WHAT THE TASK ASKS:
Lines of the listing below that contain the string "taskq" are to be returned.

INFORMATION:
*** Begin section ***

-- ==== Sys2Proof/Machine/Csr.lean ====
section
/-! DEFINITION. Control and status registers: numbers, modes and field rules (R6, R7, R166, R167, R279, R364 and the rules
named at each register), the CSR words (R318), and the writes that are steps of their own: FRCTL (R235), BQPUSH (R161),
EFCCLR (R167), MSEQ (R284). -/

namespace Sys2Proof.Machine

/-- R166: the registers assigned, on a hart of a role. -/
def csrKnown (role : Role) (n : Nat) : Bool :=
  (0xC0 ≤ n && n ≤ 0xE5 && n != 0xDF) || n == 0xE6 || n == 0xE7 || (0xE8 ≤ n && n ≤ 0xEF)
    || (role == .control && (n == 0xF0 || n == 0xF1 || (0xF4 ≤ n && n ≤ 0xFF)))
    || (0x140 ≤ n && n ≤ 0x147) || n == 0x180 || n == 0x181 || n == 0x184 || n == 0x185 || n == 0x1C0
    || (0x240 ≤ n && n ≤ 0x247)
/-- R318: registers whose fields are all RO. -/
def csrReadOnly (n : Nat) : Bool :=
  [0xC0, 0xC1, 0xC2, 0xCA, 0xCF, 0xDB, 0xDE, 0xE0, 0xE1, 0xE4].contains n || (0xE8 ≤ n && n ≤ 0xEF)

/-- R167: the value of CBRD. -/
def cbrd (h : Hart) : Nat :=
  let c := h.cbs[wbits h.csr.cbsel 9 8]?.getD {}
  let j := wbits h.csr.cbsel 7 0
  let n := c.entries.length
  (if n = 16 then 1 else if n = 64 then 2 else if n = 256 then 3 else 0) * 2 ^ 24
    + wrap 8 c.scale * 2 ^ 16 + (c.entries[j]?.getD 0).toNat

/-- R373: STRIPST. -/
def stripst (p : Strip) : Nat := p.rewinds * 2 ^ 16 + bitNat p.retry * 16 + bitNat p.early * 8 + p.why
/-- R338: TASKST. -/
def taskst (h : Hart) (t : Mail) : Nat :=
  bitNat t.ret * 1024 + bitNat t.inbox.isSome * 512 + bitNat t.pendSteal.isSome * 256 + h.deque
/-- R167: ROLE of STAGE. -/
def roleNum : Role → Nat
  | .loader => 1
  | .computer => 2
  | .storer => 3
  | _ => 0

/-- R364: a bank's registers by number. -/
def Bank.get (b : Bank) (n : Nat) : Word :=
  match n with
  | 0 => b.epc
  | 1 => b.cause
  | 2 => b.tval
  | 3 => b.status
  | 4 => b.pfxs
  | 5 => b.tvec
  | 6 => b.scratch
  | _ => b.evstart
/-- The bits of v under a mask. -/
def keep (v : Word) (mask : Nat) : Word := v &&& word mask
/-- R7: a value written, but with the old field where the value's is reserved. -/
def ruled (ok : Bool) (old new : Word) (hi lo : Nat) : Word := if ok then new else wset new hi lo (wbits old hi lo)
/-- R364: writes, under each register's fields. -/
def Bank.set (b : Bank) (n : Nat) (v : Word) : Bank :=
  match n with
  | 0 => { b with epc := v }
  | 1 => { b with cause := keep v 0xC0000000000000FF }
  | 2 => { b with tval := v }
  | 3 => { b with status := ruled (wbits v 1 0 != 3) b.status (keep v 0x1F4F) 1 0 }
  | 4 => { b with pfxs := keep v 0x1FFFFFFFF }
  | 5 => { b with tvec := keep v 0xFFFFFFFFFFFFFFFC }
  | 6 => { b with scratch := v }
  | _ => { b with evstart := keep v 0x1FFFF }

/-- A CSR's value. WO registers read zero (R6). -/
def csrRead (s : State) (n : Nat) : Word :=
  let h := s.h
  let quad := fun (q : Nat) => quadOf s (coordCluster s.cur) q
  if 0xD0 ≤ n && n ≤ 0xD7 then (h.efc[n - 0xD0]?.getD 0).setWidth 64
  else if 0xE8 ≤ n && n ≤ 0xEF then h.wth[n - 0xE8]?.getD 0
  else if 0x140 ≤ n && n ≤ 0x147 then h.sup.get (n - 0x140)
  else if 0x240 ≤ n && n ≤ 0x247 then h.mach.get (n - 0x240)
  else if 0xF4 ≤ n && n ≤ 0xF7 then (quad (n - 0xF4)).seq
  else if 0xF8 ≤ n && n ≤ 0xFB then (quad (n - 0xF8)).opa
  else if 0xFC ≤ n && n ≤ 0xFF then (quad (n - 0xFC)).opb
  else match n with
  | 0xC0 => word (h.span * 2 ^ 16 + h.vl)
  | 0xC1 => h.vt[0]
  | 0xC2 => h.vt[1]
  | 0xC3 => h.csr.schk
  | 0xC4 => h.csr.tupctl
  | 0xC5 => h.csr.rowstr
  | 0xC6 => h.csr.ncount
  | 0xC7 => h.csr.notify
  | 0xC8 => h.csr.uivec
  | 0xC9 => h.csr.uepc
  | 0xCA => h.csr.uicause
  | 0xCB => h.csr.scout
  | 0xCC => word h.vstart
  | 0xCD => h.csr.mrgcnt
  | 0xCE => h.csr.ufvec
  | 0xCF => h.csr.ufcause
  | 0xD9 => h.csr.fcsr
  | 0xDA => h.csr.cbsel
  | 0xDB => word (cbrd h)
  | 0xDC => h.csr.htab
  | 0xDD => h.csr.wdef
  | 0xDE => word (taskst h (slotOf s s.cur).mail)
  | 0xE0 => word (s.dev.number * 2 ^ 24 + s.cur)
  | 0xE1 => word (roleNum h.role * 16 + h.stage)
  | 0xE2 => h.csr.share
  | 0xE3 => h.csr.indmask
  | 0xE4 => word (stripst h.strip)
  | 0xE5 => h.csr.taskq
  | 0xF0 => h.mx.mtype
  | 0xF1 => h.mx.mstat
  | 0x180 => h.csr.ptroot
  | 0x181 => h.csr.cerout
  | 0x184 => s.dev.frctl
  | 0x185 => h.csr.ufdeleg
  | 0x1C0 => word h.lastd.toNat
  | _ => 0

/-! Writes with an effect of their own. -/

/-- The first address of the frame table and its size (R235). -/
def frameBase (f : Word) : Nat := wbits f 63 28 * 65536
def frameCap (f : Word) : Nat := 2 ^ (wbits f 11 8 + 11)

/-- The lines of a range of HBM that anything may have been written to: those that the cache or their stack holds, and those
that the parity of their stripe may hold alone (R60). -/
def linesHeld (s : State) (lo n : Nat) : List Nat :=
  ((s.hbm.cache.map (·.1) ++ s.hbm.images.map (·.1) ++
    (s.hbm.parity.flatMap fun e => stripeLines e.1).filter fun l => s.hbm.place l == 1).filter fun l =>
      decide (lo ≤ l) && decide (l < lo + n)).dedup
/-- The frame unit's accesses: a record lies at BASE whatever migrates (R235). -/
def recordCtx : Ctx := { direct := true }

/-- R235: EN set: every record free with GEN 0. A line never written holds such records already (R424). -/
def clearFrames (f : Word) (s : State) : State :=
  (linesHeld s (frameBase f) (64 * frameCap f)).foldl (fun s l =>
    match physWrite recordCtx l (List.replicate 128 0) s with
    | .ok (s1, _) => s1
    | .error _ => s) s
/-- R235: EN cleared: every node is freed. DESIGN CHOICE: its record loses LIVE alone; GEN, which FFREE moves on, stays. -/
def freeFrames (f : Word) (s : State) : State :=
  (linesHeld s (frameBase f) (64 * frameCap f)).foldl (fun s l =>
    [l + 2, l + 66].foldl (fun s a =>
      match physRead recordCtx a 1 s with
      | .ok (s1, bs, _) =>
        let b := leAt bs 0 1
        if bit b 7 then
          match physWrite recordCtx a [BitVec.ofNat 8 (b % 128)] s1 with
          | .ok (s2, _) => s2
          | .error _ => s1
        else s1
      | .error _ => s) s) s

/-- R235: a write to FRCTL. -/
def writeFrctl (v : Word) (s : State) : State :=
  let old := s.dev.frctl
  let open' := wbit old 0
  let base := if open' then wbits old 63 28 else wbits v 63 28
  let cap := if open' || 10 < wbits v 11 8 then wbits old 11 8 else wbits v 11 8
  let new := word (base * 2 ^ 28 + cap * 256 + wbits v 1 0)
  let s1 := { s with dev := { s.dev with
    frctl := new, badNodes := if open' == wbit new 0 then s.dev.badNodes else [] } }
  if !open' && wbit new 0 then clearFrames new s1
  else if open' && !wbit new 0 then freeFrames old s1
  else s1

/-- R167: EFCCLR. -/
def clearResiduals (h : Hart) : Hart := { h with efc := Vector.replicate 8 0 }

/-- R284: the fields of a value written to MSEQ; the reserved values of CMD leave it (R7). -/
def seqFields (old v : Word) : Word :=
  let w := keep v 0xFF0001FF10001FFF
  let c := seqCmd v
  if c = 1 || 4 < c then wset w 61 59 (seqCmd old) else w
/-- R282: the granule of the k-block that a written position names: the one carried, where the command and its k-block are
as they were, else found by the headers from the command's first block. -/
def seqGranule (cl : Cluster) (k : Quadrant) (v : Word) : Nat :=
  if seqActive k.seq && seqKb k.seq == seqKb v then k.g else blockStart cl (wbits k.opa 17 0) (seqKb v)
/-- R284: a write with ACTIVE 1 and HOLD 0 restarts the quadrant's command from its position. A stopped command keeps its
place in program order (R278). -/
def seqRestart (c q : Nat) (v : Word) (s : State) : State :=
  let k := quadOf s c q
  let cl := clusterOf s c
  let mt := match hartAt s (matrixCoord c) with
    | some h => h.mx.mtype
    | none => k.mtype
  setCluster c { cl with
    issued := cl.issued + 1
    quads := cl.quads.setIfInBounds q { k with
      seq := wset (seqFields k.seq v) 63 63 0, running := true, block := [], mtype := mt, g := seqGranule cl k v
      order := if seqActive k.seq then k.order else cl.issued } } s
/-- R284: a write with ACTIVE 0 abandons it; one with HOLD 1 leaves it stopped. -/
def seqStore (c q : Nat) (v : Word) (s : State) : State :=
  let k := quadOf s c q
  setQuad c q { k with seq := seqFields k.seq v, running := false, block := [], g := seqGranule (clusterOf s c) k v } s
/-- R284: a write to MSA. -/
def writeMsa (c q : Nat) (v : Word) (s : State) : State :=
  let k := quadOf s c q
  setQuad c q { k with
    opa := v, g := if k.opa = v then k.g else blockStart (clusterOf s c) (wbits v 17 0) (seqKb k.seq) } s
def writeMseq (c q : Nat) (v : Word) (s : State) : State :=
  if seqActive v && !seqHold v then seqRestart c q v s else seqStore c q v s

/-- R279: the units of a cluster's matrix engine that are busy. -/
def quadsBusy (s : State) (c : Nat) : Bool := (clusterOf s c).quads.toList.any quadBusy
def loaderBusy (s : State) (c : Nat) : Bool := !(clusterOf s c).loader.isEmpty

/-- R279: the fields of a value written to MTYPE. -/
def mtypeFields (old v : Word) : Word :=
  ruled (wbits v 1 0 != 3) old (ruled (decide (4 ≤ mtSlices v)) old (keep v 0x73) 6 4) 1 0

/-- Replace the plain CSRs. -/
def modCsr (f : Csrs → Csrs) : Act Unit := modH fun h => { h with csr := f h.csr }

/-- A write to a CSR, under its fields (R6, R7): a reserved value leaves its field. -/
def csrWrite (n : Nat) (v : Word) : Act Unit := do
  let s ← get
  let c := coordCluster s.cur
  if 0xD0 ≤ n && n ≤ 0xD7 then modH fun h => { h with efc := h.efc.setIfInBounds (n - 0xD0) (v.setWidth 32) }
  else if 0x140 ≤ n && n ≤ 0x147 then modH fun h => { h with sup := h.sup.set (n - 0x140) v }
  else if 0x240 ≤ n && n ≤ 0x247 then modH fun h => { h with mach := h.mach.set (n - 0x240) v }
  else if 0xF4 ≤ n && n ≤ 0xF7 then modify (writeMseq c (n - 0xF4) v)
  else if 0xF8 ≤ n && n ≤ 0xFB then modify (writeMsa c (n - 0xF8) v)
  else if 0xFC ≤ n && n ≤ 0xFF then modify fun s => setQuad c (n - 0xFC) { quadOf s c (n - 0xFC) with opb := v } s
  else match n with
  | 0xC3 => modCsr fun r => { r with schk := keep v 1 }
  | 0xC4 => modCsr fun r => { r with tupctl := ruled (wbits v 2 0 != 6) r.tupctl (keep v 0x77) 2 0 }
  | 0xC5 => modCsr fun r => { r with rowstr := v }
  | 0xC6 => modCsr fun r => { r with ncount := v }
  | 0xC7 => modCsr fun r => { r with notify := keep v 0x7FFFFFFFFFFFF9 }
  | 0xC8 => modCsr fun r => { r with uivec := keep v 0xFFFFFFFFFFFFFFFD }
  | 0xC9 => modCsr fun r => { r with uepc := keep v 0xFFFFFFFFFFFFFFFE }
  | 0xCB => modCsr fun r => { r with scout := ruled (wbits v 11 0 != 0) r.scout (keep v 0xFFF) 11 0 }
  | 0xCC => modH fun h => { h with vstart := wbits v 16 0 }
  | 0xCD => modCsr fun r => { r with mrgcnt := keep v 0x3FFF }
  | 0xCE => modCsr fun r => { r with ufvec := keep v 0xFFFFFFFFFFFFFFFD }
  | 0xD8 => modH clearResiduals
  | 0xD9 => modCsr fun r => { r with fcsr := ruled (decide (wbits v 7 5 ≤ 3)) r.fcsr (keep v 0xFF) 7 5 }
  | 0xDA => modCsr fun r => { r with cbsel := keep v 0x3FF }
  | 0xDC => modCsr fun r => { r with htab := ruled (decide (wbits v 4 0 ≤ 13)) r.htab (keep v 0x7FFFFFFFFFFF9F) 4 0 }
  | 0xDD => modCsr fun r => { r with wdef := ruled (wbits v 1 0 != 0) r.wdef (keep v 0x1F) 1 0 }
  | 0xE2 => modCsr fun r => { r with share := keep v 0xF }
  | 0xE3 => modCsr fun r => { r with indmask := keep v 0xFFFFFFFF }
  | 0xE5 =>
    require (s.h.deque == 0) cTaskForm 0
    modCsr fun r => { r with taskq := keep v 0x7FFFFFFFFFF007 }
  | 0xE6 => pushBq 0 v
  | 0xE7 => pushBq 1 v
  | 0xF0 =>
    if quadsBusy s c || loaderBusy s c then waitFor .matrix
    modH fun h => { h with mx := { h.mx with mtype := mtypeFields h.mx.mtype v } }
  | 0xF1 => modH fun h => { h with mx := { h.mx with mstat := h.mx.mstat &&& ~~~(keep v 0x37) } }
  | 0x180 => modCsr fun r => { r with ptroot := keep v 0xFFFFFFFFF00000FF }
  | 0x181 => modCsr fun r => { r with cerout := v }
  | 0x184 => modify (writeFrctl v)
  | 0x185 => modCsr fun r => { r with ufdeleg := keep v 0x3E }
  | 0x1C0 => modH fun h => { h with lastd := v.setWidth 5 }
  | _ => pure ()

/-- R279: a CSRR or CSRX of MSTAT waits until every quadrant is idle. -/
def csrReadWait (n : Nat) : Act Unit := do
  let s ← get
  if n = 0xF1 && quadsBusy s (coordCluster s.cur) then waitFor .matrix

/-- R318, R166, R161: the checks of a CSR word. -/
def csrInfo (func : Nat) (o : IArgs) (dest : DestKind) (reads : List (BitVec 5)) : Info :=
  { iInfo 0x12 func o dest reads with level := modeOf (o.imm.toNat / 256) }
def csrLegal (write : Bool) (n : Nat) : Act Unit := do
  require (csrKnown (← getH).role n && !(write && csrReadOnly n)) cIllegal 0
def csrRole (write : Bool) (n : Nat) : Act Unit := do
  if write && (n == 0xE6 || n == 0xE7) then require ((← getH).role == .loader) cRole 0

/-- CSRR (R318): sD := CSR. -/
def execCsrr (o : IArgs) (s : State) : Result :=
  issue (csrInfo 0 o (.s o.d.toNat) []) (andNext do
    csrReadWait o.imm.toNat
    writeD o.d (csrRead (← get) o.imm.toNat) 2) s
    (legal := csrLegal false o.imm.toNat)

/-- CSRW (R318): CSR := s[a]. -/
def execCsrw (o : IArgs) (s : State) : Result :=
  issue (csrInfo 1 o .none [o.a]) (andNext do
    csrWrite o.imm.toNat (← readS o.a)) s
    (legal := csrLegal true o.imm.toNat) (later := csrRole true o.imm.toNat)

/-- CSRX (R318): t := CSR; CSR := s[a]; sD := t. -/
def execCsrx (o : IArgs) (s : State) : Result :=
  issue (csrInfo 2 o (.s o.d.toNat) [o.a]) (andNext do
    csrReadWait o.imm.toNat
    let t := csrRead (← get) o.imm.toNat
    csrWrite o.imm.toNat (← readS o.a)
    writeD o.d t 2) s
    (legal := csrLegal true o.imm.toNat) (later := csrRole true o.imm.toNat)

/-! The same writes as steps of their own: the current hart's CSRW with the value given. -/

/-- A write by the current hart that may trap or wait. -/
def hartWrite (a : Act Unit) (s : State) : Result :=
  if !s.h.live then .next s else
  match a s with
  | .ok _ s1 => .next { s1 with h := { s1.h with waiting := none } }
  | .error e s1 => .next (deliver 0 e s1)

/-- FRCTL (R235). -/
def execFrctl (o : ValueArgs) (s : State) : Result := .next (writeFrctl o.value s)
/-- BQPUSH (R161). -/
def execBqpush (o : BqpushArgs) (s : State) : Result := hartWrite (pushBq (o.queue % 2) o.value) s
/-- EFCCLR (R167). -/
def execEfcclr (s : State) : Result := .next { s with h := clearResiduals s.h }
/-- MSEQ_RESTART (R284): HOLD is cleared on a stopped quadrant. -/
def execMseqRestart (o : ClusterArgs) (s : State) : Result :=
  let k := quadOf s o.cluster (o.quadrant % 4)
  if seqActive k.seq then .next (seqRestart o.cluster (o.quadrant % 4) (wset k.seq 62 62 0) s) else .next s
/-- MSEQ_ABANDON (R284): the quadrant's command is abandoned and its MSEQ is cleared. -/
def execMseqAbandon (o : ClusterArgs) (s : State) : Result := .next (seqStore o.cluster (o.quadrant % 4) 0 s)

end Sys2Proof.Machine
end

*** End section ***

SOLUTION:
  | 0xE5 => h.csr.taskq
    modCsr fun r => { r with taskq := keep v 0x7FFFFFFFFFF007 }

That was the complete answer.